Submitted to: Crop Science
Publication Type: Peer reviewed journal
Publication Acceptance Date: 2/16/2007
Publication Date: 6/15/2007
Citation: Burkey, K.O., Booker, F.L., Pursley, W.A., Heagle, A.S. 2007. Elevated carbon dioxide and ozone effects on peanut. II. Seed yield and quality. Crop Science. 47:1488-1497. Interpretive Summary: Current levels of the air pollutant, ozone, suppress agricultural production in most industrialized countries worldwide. Rising levels of carbon dioxide in the atmosphere, however, may protect plants from ozone damage, depending in part on the sensitivity of the crop. In this experiment, we evaluated the interaction of elevated carbon dioxide and ozone on seed yield and seed quality in peanut (Arachis hypogaea L.), an ozone-sensitive species, using open-top field chambers.

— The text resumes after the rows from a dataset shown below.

/-- R158, R237: DSTOVF with the offset of the source byte whose code completes the byte that does not fit, or SRC_LEN
when that is the final partial byte. -/
def Obligations.PackOverflow : Prop :=
  (∀ (s : State) (pre : List Byte) (b : Byte) (c : Bits) (post : List Byte),
    s.srcBytes = pre ++ b :: post → (∀ x ∈ pre, (codeOf s.code x).isSome = true) →
    codeOf s.code b = some c → (streamBits s.code pre).length / 8 ≤ s.capDst →
    s.capDst < ((streamBits s.code pre).length + c.length) / 8 →
    ∃ t : State, exec .pack s = .next t ∧ t = { s with
      dst := t.dst, dstLen := 0, packBits := 0, status := s.status.faulted, errCode := .dstovf,
      errInfo := BitVec.ofNat 32 pre.length, eras := { s.eras with dst := t.eras.dst } }) ∧
  (∀ s : State, (∀ x ∈ s.srcBytes, (codeOf s.code x).isSome = true) →
    (streamBits s.code s.srcBytes).length / 8 ≤ s.capDst →
    s.capDst < ((streamBits s.code s.srcBytes).length + 7) / 8 →
    ∃ t : State, exec .pack s = .next t ∧ t = { s with
      dst := t.dst, dstLen := 0, packBits := 0, status := s.status.faulted, errCode := .dstovf,
      errInfo := BitVec.ofNat 32 s.srcLen, eras := { s.eras with dst := t.eras.dst } })

/-- R154: after COUNT, BUILD and GENCODE on the same source, PACK never lacks a code. -/
def Obligations.OwnTableHasEveryCode : Prop :=
  ∀ s : State, ∃ t u v, exec .count s = .next t ∧ exec .build t = .next u ∧ exec .gencode u = .next v ∧
    v.srcBytes = s.srcBytes ∧ ∀ b ∈ v.srcBytes, (codeOf v.code b).isSome = true

/-! ### SERIALIZE and LOADTBL (44_code_table_serdes.md) -/

/-- R165, R166, R167: when they fit, TBL holds the records of the valid entries in ascending symbol order; nothing but
TBL and TBL_LEN changes. -/
def Obligations.SerializeResult : Prop :=
  ∀ s : State, (tableText (validEntries s.code)).length ≤ s.capTbl →
    ∃ t : State, exec .serialize s = .next t ∧ t.tblBytes = tableText (validEntries s.code) ∧
      t.tblLen = (tableText (validEntries s.code)).length ∧
      t = { s with
        tbl := t.tbl, tblLen := t.tblLen, status := s.status.completed,
        eras := { s.eras with tbl := t.eras.tbl } }

/-- R168: TBLOVF with the symbol whose record would end beyond the capacity; TBL_LEN = 0. -/
def Obligations.SerializeOverflow : Prop :=
  ∀ (s : State) (pre : List (Byte × Bits)) (sym : Byte) (bits : Bits) (post : List (Byte × Bits)),
    validEntries s.code = pre ++ (sym, bits) :: post →
    (tableText pre).length ≤ s.capTbl → s.capTbl < (tableText pre).length + (3 + bits.length) →
    ∃ t : State, exec .serialize s = .next t ∧ t = { s with
      tbl := t.tbl, tblLen := 0, status := s.status.faulted, errCode := .tblovf, errInfo := sym.setWidth 32,
      eras := { s.eras with tbl := t.eras.tbl } }

/-- R171, R172, R173: a table of records, the last one with or without its newline, gives the map in which the last
association of a bit string wins; nothing but DT and DT_CNT changes. -/
def Obligations.LoadtblResult : Prop :=
  ∀ (s : State) (recs : List (Byte × Bits)), Loadable recs →
    (s.tblBytes = tableText recs ∨ (recs ≠ [] ∧ s.tblBytes ++ [0x0A#8] = tableText recs)) →
    ∃ t : State, exec .loadtbl s = .next t ∧ (∀ key, t.dt.find? key = lastSymbol recs key) ∧ t.dtCnt = keyCount recs ∧
      t = { s with dt := t.dt, dtCnt := t.dtCnt, status := s.status.completed }

/-- R174, R177: after records that load, PARSE at the first offset that departs from the grammar: the end of the table
where ':' is required, another byte than ':' there, or a character that is no bit; no record is kept. -/
def Obligations.LoadtblParseFaults : Prop :=
  ∀ (s : State) (recs : List (Byte × Bits)) (bad : List Byte) (offset : Nat),
    Loadable recs → s.tblBytes = tableText recs ++ bad →
    ((∃ x, bad = [x] ∧ offset = s.tblLen) ∨
     (∃ x y rest, bad = x :: y :: rest ∧ y ≠ 0x3A#8 ∧ offset = (tableText recs).length + 1) ∨
     (∃ (x : Byte) (bits : Bits) (c : Byte) (rest : List Byte),
       bad = x :: 0x3A#8 :: (bits.map bitChar ++ c :: rest) ∧ bits.length ≤ 256 ∧
       c ≠ 0x30#8 ∧ c ≠ 0x31#8 ∧ c ≠ 0x0A#8 ∧ offset = (tableText recs).length + 2 + bits.length)) →
    exec .loadtbl s = .next { s with
      dt := [], dtCnt := 0, status := s.status.faulted, errCode := .parse, errInfo := BitVec.ofNat 32 offset }

/-- R175, R177: CODELEN at the 257th bit character of a record. -/
def Obligations.LoadtblCodeTooLong : Prop :=
  ∀ (s : State) (recs : List (Byte × Bits)) (x : Byte) (y : Bool) (bits : Bits) (rest : List Byte),
    Loadable recs → bits.length = 256 →
    s.tblBytes = tableText recs ++ x :: 0x3A#8 :: (bits.map bitChar ++ bitChar y :: rest) →
    exec .loadtbl s = .next { s with
      dt := [], dtCnt := 0, status := s.status.faulted, errCode := .codelen,
      errInfo := BitVec.ofNat 32 ((tableText recs).length + 2 + 256) }

/-- R176, R177: DTFULL at the first byte of the record that brings a 257th key. -/
def Obligations.LoadtblTableFull : Prop :=
  ∀ (s : State) (recs : List (Byte × Bits)) (x : Byte) (bits : Bits) (rest : List Byte),
    Loadable recs → keyCount recs = 256 → bits.length ≤ 256 → bits ∉ recs.map Prod.snd →
    (s.tblBytes = tableText recs ++ (record x bits ++ rest) ∨
      s.tblBytes ++ [0x0A#8] = tableText recs ++ record x bits) →
    exec .loadtbl s = .next { s with
      dt := [], dtCnt := 0, status := s.status.faulted, errCode := .dtfull,
      errInfo := BitVec.ofNat 32 (tableText recs).length }

/-- R180: a table as GENCODE leaves it survives SERIALIZE and LOADTBL: DT is its inverse, and DT_CNT = CODE_CNT. -/
def Obligations.TableRoundTrip : Prop :=
  ∀ s : State, CodeInv s → 66304 ≤ s.capTbl →
    ∃ t u : State, exec .serialize s = .next t ∧ t.status = s.status.completed ∧
      exec .loadtbl t = .next u ∧ u.status = s.status.completed ∧
      (∀ key sym, u.dt.find? key = some sym ↔ codeOf s.code sym = some key) ∧ u.dtCnt = s.codeCnt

Treatments were ambient, 1.5 and 2.0 times ambient carbon dioxide in combination with clean air, ambient ozone, and 1.5 times ambient ozone. Seed yield losses of up to 30% were observed at the highest ozone levels tested, and twice-ambient carbon dioxide levels ameliorated ozone suppression of yield. Gas treatment effects on peanut market grade characteristics were small. No treatment effects on the protein and oil contents of seeds were observed and only subtle shifts in lipid composition were found. Overall results suggest that increasing concentrations of tropospheric ozone will suppress yield of O3-sensitive peanut cultivars, while elevated carbon dioxide will moderate but not negate this response. Elevated ozone and carbon dioxide are not expected to have major effects on peanut seed composition and quality.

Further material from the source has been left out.